WORK ORDER:
The records below hold a stretch from the line with "s.tableWrite_marked _ _, hframe⟩" through the line with "have haddr := s.tblAddr_lt"; return exactly those lines, ends included, and nothing more.

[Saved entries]
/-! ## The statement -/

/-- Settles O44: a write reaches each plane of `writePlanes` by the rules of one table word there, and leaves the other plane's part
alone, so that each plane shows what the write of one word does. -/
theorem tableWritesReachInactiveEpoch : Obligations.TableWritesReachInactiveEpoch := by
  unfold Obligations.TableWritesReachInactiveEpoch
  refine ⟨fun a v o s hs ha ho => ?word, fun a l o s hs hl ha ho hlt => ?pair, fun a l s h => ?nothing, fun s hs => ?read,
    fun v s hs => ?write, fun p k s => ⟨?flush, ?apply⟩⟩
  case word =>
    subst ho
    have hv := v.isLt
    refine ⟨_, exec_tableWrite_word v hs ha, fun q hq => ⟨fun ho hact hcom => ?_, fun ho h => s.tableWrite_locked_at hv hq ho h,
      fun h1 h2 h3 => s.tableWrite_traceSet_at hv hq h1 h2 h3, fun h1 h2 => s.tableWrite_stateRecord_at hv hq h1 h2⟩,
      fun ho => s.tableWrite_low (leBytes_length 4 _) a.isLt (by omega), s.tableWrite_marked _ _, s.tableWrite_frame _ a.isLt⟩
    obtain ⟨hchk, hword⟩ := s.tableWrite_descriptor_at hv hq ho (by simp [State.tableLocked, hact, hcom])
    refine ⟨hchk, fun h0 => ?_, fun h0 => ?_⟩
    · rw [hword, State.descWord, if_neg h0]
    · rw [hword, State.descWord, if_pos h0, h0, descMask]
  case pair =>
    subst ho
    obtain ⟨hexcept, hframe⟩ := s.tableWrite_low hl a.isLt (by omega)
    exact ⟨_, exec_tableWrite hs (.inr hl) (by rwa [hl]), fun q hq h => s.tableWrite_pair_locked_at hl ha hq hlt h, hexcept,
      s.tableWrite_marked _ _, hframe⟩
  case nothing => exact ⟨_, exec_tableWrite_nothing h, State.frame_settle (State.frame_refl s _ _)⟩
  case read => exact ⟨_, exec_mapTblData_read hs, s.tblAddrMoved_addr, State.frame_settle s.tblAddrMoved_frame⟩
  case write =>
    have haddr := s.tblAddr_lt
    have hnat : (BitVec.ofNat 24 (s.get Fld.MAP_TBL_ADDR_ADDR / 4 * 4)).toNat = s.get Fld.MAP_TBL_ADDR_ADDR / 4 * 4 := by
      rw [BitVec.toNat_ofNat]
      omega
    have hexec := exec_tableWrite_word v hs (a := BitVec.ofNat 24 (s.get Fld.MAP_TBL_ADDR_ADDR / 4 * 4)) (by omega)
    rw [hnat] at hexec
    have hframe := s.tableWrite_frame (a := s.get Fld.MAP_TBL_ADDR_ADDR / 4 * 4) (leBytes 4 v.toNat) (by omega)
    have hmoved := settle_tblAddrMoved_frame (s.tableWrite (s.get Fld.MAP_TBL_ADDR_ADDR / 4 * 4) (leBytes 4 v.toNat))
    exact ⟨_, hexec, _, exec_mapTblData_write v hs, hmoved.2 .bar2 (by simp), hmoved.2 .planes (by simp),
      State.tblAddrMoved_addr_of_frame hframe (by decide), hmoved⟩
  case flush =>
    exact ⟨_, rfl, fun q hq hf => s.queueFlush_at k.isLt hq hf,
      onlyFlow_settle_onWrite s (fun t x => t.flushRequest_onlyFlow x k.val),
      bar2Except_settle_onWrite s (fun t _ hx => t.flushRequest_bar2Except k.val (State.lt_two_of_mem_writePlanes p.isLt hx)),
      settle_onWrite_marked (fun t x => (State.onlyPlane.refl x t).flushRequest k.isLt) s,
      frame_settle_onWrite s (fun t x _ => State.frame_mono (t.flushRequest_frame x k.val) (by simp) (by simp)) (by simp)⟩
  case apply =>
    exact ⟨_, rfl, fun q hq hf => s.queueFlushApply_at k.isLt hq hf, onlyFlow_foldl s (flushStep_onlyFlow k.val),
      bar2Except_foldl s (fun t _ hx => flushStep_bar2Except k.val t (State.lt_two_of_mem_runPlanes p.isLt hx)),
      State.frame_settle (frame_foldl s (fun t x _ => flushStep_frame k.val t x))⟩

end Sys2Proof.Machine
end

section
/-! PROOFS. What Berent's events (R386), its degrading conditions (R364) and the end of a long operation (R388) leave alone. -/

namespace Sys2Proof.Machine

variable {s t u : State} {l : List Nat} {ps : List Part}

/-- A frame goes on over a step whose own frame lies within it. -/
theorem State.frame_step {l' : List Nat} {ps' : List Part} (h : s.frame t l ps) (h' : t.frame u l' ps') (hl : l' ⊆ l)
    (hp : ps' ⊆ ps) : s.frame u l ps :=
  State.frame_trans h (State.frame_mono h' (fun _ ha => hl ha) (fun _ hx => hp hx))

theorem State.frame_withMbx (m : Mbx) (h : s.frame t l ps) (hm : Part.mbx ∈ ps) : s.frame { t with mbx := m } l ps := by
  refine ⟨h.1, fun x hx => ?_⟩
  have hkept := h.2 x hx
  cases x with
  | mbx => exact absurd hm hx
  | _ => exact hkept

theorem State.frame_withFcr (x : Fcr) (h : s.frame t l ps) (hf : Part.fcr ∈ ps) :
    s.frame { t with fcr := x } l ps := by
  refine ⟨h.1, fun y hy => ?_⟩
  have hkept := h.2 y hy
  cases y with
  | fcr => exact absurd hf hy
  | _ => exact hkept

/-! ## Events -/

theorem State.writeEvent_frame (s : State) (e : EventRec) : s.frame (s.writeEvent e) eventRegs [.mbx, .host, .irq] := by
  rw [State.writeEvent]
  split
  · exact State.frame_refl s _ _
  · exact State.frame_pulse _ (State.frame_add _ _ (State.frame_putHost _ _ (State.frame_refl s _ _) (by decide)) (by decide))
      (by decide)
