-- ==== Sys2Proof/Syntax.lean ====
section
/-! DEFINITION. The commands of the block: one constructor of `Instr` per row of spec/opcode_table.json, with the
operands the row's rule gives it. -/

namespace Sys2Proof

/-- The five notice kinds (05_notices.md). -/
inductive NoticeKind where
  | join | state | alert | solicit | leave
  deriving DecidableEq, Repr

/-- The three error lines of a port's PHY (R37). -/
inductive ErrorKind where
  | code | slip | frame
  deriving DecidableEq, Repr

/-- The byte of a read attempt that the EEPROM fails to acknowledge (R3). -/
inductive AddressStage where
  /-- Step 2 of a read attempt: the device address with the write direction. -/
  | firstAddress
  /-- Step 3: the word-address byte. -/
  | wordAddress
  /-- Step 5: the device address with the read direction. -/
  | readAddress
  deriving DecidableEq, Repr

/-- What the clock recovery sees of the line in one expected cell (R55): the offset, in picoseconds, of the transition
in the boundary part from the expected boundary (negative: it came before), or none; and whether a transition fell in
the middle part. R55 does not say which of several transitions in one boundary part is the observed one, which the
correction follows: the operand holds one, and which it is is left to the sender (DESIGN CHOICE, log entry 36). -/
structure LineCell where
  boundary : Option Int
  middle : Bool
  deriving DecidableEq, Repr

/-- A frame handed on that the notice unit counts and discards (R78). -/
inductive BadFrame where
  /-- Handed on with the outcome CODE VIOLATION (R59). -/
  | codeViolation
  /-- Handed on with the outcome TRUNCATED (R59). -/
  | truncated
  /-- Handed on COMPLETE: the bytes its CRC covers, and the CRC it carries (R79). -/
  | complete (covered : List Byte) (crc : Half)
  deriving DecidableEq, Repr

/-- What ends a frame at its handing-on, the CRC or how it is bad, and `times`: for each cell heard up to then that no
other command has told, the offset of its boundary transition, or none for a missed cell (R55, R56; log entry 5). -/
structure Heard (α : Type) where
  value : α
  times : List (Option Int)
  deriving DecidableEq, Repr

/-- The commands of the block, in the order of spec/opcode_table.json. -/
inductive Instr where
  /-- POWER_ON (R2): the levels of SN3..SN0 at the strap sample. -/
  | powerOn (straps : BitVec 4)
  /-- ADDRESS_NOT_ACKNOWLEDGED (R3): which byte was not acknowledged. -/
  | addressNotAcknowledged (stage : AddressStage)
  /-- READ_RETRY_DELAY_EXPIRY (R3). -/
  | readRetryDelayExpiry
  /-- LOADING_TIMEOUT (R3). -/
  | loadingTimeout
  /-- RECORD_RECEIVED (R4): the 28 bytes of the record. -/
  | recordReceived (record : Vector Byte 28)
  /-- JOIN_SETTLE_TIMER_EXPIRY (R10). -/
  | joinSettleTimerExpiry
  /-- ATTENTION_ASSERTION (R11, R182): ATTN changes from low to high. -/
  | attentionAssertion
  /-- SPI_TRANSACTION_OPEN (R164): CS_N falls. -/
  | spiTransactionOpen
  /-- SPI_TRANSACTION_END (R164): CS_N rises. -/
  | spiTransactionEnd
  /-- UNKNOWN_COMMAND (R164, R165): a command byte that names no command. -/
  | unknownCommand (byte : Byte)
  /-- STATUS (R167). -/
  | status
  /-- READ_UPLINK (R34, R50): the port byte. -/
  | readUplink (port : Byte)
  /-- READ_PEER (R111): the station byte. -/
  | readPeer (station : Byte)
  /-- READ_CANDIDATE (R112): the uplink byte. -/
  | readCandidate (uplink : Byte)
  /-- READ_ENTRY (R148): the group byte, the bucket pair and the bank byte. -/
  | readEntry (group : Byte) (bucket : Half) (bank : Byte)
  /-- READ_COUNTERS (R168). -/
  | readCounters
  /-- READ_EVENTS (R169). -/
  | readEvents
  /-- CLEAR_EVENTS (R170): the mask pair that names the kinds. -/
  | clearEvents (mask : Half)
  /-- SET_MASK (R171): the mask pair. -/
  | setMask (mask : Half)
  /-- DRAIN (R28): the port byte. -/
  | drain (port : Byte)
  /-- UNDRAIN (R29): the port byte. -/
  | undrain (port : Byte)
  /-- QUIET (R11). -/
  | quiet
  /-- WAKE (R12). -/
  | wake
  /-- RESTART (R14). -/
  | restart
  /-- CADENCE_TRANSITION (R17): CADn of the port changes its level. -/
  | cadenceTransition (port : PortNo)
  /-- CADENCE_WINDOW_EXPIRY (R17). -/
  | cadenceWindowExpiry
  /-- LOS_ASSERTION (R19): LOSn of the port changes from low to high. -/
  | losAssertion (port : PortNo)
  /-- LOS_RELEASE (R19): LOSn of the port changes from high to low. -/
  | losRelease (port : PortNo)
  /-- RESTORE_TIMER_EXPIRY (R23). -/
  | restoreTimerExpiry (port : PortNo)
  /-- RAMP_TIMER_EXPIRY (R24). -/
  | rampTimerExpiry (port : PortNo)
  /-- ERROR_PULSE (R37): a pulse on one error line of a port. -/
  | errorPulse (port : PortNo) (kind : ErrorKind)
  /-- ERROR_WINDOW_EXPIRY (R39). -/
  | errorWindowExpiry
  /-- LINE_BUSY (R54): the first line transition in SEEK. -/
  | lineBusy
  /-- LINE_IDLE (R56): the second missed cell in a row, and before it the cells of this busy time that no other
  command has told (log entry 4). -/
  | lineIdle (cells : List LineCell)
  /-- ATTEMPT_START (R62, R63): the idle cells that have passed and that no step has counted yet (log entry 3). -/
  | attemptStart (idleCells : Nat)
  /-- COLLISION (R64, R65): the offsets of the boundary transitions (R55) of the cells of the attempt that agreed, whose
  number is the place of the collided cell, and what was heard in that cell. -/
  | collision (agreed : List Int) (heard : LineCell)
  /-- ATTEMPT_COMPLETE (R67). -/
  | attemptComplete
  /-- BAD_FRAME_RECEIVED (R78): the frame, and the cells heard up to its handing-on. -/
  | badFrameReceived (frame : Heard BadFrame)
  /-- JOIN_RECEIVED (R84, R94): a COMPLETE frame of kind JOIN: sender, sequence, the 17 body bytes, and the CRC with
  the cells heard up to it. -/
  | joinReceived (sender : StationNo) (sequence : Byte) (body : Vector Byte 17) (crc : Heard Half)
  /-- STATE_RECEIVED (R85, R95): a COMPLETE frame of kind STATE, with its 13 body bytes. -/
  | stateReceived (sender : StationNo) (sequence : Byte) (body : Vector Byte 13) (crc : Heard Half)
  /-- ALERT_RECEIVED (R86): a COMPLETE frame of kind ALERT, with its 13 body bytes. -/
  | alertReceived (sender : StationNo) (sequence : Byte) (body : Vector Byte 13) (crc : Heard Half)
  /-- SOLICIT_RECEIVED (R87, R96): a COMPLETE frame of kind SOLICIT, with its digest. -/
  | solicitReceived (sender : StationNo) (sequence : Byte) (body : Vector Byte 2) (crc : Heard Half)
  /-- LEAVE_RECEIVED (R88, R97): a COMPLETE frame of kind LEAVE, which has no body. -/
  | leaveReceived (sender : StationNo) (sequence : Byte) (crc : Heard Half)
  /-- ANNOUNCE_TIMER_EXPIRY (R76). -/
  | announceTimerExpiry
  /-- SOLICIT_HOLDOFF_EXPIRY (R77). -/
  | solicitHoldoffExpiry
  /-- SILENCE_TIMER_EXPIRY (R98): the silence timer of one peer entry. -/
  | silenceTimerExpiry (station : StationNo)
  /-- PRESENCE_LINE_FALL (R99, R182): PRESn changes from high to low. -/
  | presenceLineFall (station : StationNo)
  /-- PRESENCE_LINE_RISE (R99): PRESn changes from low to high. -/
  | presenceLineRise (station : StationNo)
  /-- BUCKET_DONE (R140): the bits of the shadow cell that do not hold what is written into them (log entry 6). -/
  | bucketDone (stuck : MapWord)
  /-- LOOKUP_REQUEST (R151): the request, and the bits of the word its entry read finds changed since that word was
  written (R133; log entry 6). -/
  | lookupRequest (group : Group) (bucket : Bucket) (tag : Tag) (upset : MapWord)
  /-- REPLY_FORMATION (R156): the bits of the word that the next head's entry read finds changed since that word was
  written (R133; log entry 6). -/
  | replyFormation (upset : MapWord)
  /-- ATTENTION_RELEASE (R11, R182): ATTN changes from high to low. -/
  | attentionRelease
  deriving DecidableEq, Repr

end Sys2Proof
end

SOLUTION:
      s.tableWrite_marked _ _, hframe⟩
  case nothing => exact ⟨_, exec_tableWrite_nothing h, State.frame_settle (State.frame_refl s _ _)⟩
  case read => exact ⟨_, exec_mapTblData_read hs, s.tblAddrMoved_addr, State.frame_settle s.tblAddrMoved_frame⟩
  case write =>
    have haddr := s.tblAddr_lt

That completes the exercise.